I have been pondering this. I want to be fair to the extent I feel is reasonable. 
As I said in my initial post, I only want to recover ALL costs involved.
However, there are a few costs that I incur (e.g., packaging for shipping, gas costs for driving, etc) beyond the costs of the materials.

Therefore, I am going with the cost of $1.75 per foot PLUS SHIPPING.

Cheers

Dave


----------



## greco (Jul 15, 2007)

amagras said:


> Check the OP


Please see post #18.

Cheers

Dave


----------



## amagras (Apr 22, 2015)

greco said:


> Therefore, I am going with the cost of $1.75 per foot PLUS SHIPPING.


Even better


----------



## greco (Jul 15, 2007)

:sFun_cheerleader2:The Mogami cable arrived this morning. 
Much earlier than the estimated delivery date.

I will be contacting everyone that PM'd me to clarify and confirm their requests.

If everyone confirms their requests, I still have *about* 18 feet remaining.

Cheers

Dave


----------



## amagras (Apr 22, 2015)

I'll take it


----------



## greco (Jul 15, 2007)

*It appears that all of the cable has now been requested. *

I will update the thread if this changes.

Cheers

Dave


----------



## Chito (Feb 17, 2006)

I'm confirming before I get a pm from you.


----------



## greco (Jul 15, 2007)

If there are enough forum members that missed out on the Mogami and are still interested, I will consider doing a second order. 

This order of cable went very quickly as one forum member wanted half (100 feet) of the order.

PM me with your requests before October 15th and I will decide at that time if there is enough interest to place another order. 

Cheers

Dave


----------



## greco (Jul 15, 2007)

25 feet of *possible* second order has been requested...175 feet left.

Cheers

Dave


----------



## sulphur (Jun 2, 2011)

I'm in!

One 20' with a straight and a 90.
One 5' with two 90s please (if there's enough).

I PMed you back Dave. 8)


----------



## greco (Jul 15, 2007)

sulphur said:


> I'm in!
> 
> One 20' with a straight and a 90.
> One 5' with two 90s please (if there's enough).
> ...


Is this in addition to your existing/earlier request? 

Cheers

Dave


----------



## sulphur (Jun 2, 2011)

greco said:


> Is this in addition to your existing/earlier request?
> 
> Cheers
> 
> Dave


The 5 footer would be the extra cable requested.


----------



## greco (Jul 15, 2007)

sulphur said:


> The 5 footer would be the extra cable requested.


Luck is on your side my friend...I found a short piece that I had left over from making some cables recently. 

I sent you a PM in response to your last PM.

Cheers

Dave


----------



## greco (Jul 15, 2007)

*Just a reminder of the October 15th deadline for a possible second order.

175 feet remaining to be requested.
*
The cables previously requested should go out in the mail this coming week...if all goes well.

Cheers

Dave


----------



## ed2000 (Feb 16, 2007)

greco said:


> This order of cable went very quickly as one forum member wanted half (100 feet) of the order.
> 
> Dave


Re: 100 foot cable - selling to an Albert Collins tribute act?


----------



## greco (Jul 15, 2007)

The cables were all mailed this afternoon.

In order to keep the shipping fees as low as possible, I put the cables in small boxes and coiled them in a smaller radius than ideal.

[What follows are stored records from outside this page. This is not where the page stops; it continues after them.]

-- ==== Sys2Proof/WellFormed.lean ====
section
/-! DEFINITION. Well-formedness. A command has no operand (spec/30_encoding.md R80, R81), so every Instr is well formed;
the terms with operands are the lines of the host-program notation, whose ranges spec/30_encoding.md R85 and R86 give. -/

namespace Sys2Proof

/-- Every command is well formed: there is no field that could be out of range (spec/30_encoding.md R80). -/
def Instr.wellFormed : Instr → Bool
  | .nop | .b32enc | .b32dec | .hexenc | .hexdec | .pack | .unpack => true
  | .sc2st | .sc2pub | .make | .parseb32 | .parsehex | .cmp => true

namespace Machine

/-- The ranges of a line's operands (spec/30_encoding.md R85, R86; addresses and bytes: spec/20_memory.md R52). -/
def HostLine.wellFormed : HostLine → Bool
  | .wr a b => decide (a < 2 ^ 7) && decide (b < 2 ^ 8)
  | .rd a => decide (a < 2 ^ 7)
  | .cmd m => m.wellFormed
  | .cmdCode c => decide (c < 2 ^ 8)
  | .ldv h => decide (h < 2 ^ 128)
  | .ldw h => decide (h < 2 ^ 128)
  | .ldts n => decide (n < 2 ^ 64)
  | .ldpsc n => decide (n < 2 ^ 32)
  | .ldssc n => decide (n < 2 ^ 16)
  | .lden h => decide (h < 2 ^ 64)
  | .ldt s => decide (s.length ≤ 36) && s.all fun c => decide (c < 0x80)
  | .ldtlen n => decide (n < 2 ^ 8)
  | .rdv | .rdts | .rdpsc | .rdssc | .rden | .rdst => true
  | .rdt n => decide (n ≤ 36)

end Machine

end Sys2Proof
end

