-- ==== Sys2Proof/Certificates/Slice0/Obligations.lean ====
section
/-! DEFINITION. The statements for the provers, and the helpers they are written with. The helpers (namespace Claims) write
the spec's tables and slices out on their own, not through the model's definitions, so that a statement can disagree with
the model. A statement about `step` uses the fields `bus` and `rdata`, which are the model's own (log entries 1 and 2). -/

namespace Sys2Proof.Claims

open Sys2Proof.Machine

/-- The byte at an address, as the map of spec/20_memory.md R54 has it: `V[i]` at `0x00 + i` and so on, byte 0 the most
significant; `CMD` and reserved addresses read `0x00`. -/
def byteAt (s : State) (a : Nat) : Byte :=
  if a < 0x10 then s.v.extractLsb' (8 * (15 - a)) 8
  else if a < 0x20 then s.w.extractLsb' (8 * (15 - (a - 0x10))) 8
  else if a < 0x28 then s.tsw.extractLsb' (8 * (7 - (a - 0x20))) 8
  else if a < 0x2C then s.psc.extractLsb' (8 * (3 - (a - 0x28))) 8
  else if a < 0x2E then s.ssc.extractLsb' (8 * (1 - (a - 0x2C))) 8
  else if a < 0x30 then 0
  else if a < 0x38 then s.en.extractLsb' (8 * (7 - (a - 0x30))) 8
  else if a = 0x38 then s.tlen
  else if a = 0x39 then s.status
  else if a = 0x3A then s.detail
  else if a = 0x3B then s.cmpr
  else if a < 0x40 then 0
  else if a < 0x64 then charAt s.t (a - 0x40)
  else 0

/-- The addresses of read-write registers (spec/20_memory.md R54). -/
def readWrite (a : Nat) : Prop := a < 0x2E ∨ (0x30 ≤ a ∧ a ≤ 0x38) ∨ (0x40 ≤ a ∧ a ≤ 0x63)

/-- The reserved addresses (spec/20_memory.md R55). -/
def reserved (a : Nat) : Prop := a = 0x2E ∨ a = 0x2F ∨ (0x3D ≤ a ∧ a ≤ 0x3F) ∨ (0x64 ≤ a ∧ a ≤ 0x7F)

/-- `g_k = ((0b00 ++ N) >> (5·(25-k)))[4:0]` (spec/30_encoding.md R89). -/
def group (n : BitVec 128) (k : Nat) : BitVec 5 := ((0b00#2 ++ n : BitVec 130) >>> (5 * (25 - k))).extractLsb' 0 5

/-- Digit `d_j` of the 32 hexadecimal digits of a value, most significant first (spec/30_encoding.md R95). -/
def digit (n : BitVec 128) (j : Nat) : BitVec 4 := (n >>> (4 * (31 - j))).extractLsb' 0 4

/-- The text positions of the 32 digits (spec/30_encoding.md R97). -/
def digitPositions : List Nat :=
  [0, 1, 2, 3, 4, 5, 6, 7, 9, 10, 11, 12, 14, 15, 16, 17, 19, 20, 21, 22, 24, 25, 26, 27, 28, 29, 30, 31, 32, 33, 34, 35]

/-- The position of digit `d_j` (spec/30_encoding.md R97). -/
def digitPos (j : Nat) : Nat := digitPositions.getD j 0

/-- The character `T[k]` of a state. -/
def ch (s : State) (k : Nat) : Byte := charAt s.t k

/-- The value of `T[k]` on this hardware (`U_ALIAS_VALUE = 22`, spec/30_encoding.md R92). -/
def val32 (s : State) (k : Nat) : Option (BitVec 5) := b32Value 22 (ch s k)

/-- The text buffer holds 26 characters whose values are the groups of `n` (spec/30_encoding.md R89, R92). -/
def readsBase32 (s : State) (n : BitVec 128) : Prop := s.tlen = 26 ∧ ∀ k < 26, val32 s k = some (group n k)

/-- The text buffer holds form B of `n`, in either case (spec/30_encoding.md R95, R96). -/
def readsHex (s : State) (n : BitVec 128) : Prop :=
  s.tlen = 36 ∧ (∀ p ∈ [8, 13, 18, 23], ch s p = 0x2D) ∧ ∀ j < 32, hexValue (ch s (digitPos j)) = some (digit n j)

/-- The registers with the report `STATUS = k`, `DETAIL = d` and nothing else changed. -/
def reported (s : State) (k d : Byte) : State := { s with status := k, detail := d }

/-- The registers after a successful PARSE of `n` (spec/44_identifier.md R177), on this hardware. -/
def parsed (s : State) (n : BitVec 128) : State :=
  { s with
    v := n, tsw := (n.extractLsb' 80 48).setWidth 64, ssc := n.extractLsb' 64 16,
    psc := (n.extractLsb' 64 16).setWidth 32, en := n.extractLsb' 0 64, status := 0, detail := 0 }

/-- The stored scope of a public scope in range: 0 is the sentinel for 65535 (spec/42_scope.md R151). -/
def storedScope (p : BitVec 32) : BitVec 16 := if p.extractLsb' 0 16 = 0 then 0xFFFF else p.extractLsb' 0 16

/-- The 32 symbols as ULIDJS prints them (spec/30_encoding.md R90). -/
def alphabetChars : List Char :=
  ['0', '1', '2', '3', '4', '5', '6', '7', '8', '9', 'A', 'B', 'C', 'D', 'E', 'F', 'G', 'H', 'J', 'K', 'M', 'N', 'P', 'Q',
   'R', 'S', 'T', 'V', 'W', 'X', 'Y', 'Z']

/-- The rows of the decode table, upper-case letter, lower-case letter, value; `u` is `U_ALIAS_VALUE`
(spec/30_encoding.md R92). -/
def letterRows (u : BitVec 5) : List (Char × Char × BitVec 5) :=
  [('A', 'a', 10), ('B', 'b', 11), ('C', 'c', 12), ('D', 'd', 13), ('E', 'e', 14), ('F', 'f', 15), ('G', 'g', 16),
   ('H', 'h', 17), ('I', 'i', 1), ('J', 'j', 18), ('K', 'k', 19), ('L', 'l', 1), ('M', 'm', 20), ('N', 'n', 21),
   ('O', 'o', 0), ('P', 'p', 22), ('Q', 'q', 23), ('R', 'r', 24), ('S', 's', 25), ('T', 't', 26), ('U', 'u', u),
   ('V', 'v', 27), ('W', 'w', 28), ('X', 'x', 29), ('Y', 'y', 30), ('Z', 'z', 31)]

/-- The first characters of form A that the overflow guard lets pass (spec/40_base32.md R124). -/
def guardPasses : List Char := ['0', '1', '2', '3', '4', '5', '6', '7', 'O', 'o', 'I', 'i', 'L', 'l']

/-- Byte `i` of a 128-bit value, byte 0 the most significant (spec/00_scope.md R10). -/
def vbyte (n : BitVec 128) (i : Nat) : BitVec 8 := n.extractLsb' (8 * (15 - i)) 8

/-- The bit slices of each character of form A as bytes of `V` (spec/30_encoding.md R93). -/
def byteSlices (n : BitVec 128) : List (BitVec 5) :=
  let V := vbyte n
  [0b00#2 ++ (V 0).extractLsb' 5 3, (V 0).extractLsb' 0 5, (V 1).extractLsb' 3 5,
   (V 1).extractLsb' 0 3 ++ (V 2).extractLsb' 6 2, (V 2).extractLsb' 1 5,
   (V 2).extractLsb' 0 1 ++ (V 3).extractLsb' 4 4, (V 3).extractLsb' 0 4 ++ (V 4).extractLsb' 7 1,
   (V 4).extractLsb' 2 5, (V 4).extractLsb' 0 2 ++ (V 5).extractLsb' 5 3, (V 5).extractLsb' 0 5, (V 6).extractLsb' 3 5,
   (V 6).extractLsb' 0 3 ++ (V 7).extractLsb' 6 2, (V 7).extractLsb' 1 5,
   (V 7).extractLsb' 0 1 ++ (V 8).extractLsb' 4 4, (V 8).extractLsb' 0 4 ++ (V 9).extractLsb' 7 1,
   (V 9).extractLsb' 2 5, (V 9).extractLsb' 0 2 ++ (V 10).extractLsb' 5 3, (V 10).extractLsb' 0 5,
   (V 11).extractLsb' 3 5, (V 11).extractLsb' 0 3 ++ (V 12).extractLsb' 6 2, (V 12).extractLsb' 1 5,
   (V 12).extractLsb' 0 1 ++ (V 13).extractLsb' 4 4, (V 13).extractLsb' 0 4 ++ (V 14).extractLsb' 7 1,
   (V 14).extractLsb' 2 5, (V 14).extractLsb' 0 2 ++ (V 15).extractLsb' 5 3, (V 15).extractLsb' 0 5]

/-- `a` comes before `b` byte by byte, byte 0 first, each byte unsigned (spec/10_state.md R33). -/
def bytesBefore (a b : BitVec 128) : Prop := ∃ i < 16, (∀ j < i, vbyte a j = vbyte b j) ∧ vbyte a i < vbyte b i

/-- A letter of form B in lower case; any other code as it is. -/
def hexLower (c : Byte) : Byte := if 0x41 ≤ c ∧ c ≤ 0x46 then c + 0x20 else c

/-- The registers a command reads hold the same in two states (the `r` entries of spec/10_state.md R29; the text only
when the length is right, R27). -/
def agreeOnOperands : Instr → State → State → Prop
  | .nop, _, _ => True
  | .b32enc, s, s' => s.v = s'.v
  | .b32dec, s, s' => s.tlen = s'.tlen ∧ (s.tlen = 26 → ∀ k < 26, ch s k = ch s' k)
  | .hexenc, s, s' => s.v = s'.v
  | .hexdec, s, s' => s.tlen = s'.tlen ∧ (s.tlen = 36 → s.t = s'.t)
  | .pack, s, s' => s.tsw = s'.tsw ∧ s.ssc = s'.ssc ∧ s.en = s'.en
  | .unpack, s, s' => s.v = s'.v
  | .sc2st, s, s' => s.psc = s'.psc
  | .sc2pub, s, s' => s.ssc = s'.ssc
  | .make, s, s' => s.tsw = s'.tsw ∧ s.psc = s'.psc ∧ s.en = s'.en
  | .parseb32, s, s' => s.tlen = s'.tlen ∧ (s.tlen = 26 → ∀ k < 26, ch s k = ch s' k)
  | .parsehex, s, s' => s.tlen = s'.tlen ∧ (s.tlen = 36 → s.t = s'.t)
  | .cmp, s, s' => s.v = s'.v ∧ s.w = s'.w

/-- The registers a command writes on success hold the same in two states (the `w` entries of spec/10_state.md R29). -/
def agreeOnResults : Instr → State → State → Prop
  | .nop, _, _ => True
  | .b32enc, t, t' => t.tlen = t'.tlen ∧ ∀ k < 26, ch t k = ch t' k
  | .b32dec, t, t' => t.v = t'.v
  | .hexenc, t, t' => t.tlen = t'.tlen ∧ t.t = t'.t
  | .hexdec, t, t' => t.v = t'.v
  | .pack, t, t' => t.v = t'.v
  | .unpack, t, t' => t.tsw = t'.tsw ∧ t.ssc = t'.ssc ∧ t.en = t'.en
  | .sc2st, t, t' => t.ssc = t'.ssc
  | .sc2pub, t, t' => t.psc = t'.psc
  | .make, t, t' => t.v = t'.v ∧ t.ssc = t'.ssc ∧ t.psc = t'.psc
  | .parseb32, t, t' => t.v = t'.v ∧ t.tsw = t'.tsw ∧ t.ssc = t'.ssc ∧ t.psc = t'.psc ∧ t.en = t'.en
  | .parsehex, t, t' => t.v = t'.v ∧ t.tsw = t'.tsw ∧ t.ssc = t'.ssc ∧ t.psc = t'.psc ∧ t.en = t'.en
  | .cmp, t, t' => t.cmpr = t'.cmpr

You might want to hang the cables for a bit to let them "relax" before coiling them in typical fashion.

Cheers

Dave



I will send PM's to everyone with the total cost and tracking numbers.


----------



## ed2000 (Feb 16, 2007)

I guess you're going to receive a whole bunch of positive feedback for your helpful service.
Great GC community we are part of, eh?


----------



## Chito (Feb 17, 2006)

Awesome Dave! Looking forward to getting it.

Sent from my mobile computer.


----------



## greco (Jul 15, 2007)

Chito said:


> Awesome Dave! Looking forward to getting it.


I can't wait to hear what you think of the box I used to mail your cables!!...LOL


----------



## Jimmy_D (Jul 4, 2009)

PM sent, thanks Dave.


----------



## greco (Jul 15, 2007)

*121 feet remain* to be requested for the second order.

Cheers

Dave


----------



## greco (Jul 15, 2007)

ed2000 said:


> Great GC community we are part of, eh?


The GC community is very important to me. I have met several of my present group of best friends through this forum.

Cheers

Dave


----------



## Chito (Feb 17, 2006)

Got mine today! Great packaging Dave.  Thanks!! I'll try it out tomorrow.


----------



## amagras (Apr 22, 2015)

My 18' cable just arrived in perfect condition. Thank you very much!


----------



## ed2000 (Feb 16, 2007)

Thanks Dave....secure packaging and speedy delivery. AAA++++ seller, would deal with again (quote from ebay)


----------



## greco (Jul 15, 2007)

Thanks to everyone that purchased the cable. Your speedy payments were appreciated. 

I met another local forum member yesterday through his purchase of the Mogami. 
We had a long gear/music talk and laughs over a coffee.

Please remember that the deadline for deciding on another order is October 15th.
I need to have at least another 120 feet requested before proceeding.

Cheers

Dave


----------



## greco (Jul 15, 2007)

greco said:


> Please remember that the deadline for deciding on another order is October 15th.
> I need to have at least another 120 feet requested before proceeding.
> 
> Cheers
> ...


Getting close to the deadline...just a reminder.

Cheers

Dave


----------



## knight_yyz (Mar 14, 2015)

If you have more cable, I could use a 10 footer with a 90 and a straight neutrik ends. I dont need the silent option.


----------



## greco (Jul 15, 2007)

Now down to 110 feet remaining to be requested.

Cheers

Dave


----------



## greco (Jul 15, 2007)

Chito said:


> Got mine today! Great packaging Dave.  Thanks!! I'll try it out tomorrow.


Chito...I somehow missed this until today....Sorry and thanks for posting the pic. 
I suspected that you would have a good sense of humour about it.
Classy packaging 'eh! In actual fact, that box was very strong and well made.

*REMINDER....I need to have another 120 feet of Mogami requested by tomorrow (October 15th) before I will place another order

*Cheers

Dave


----------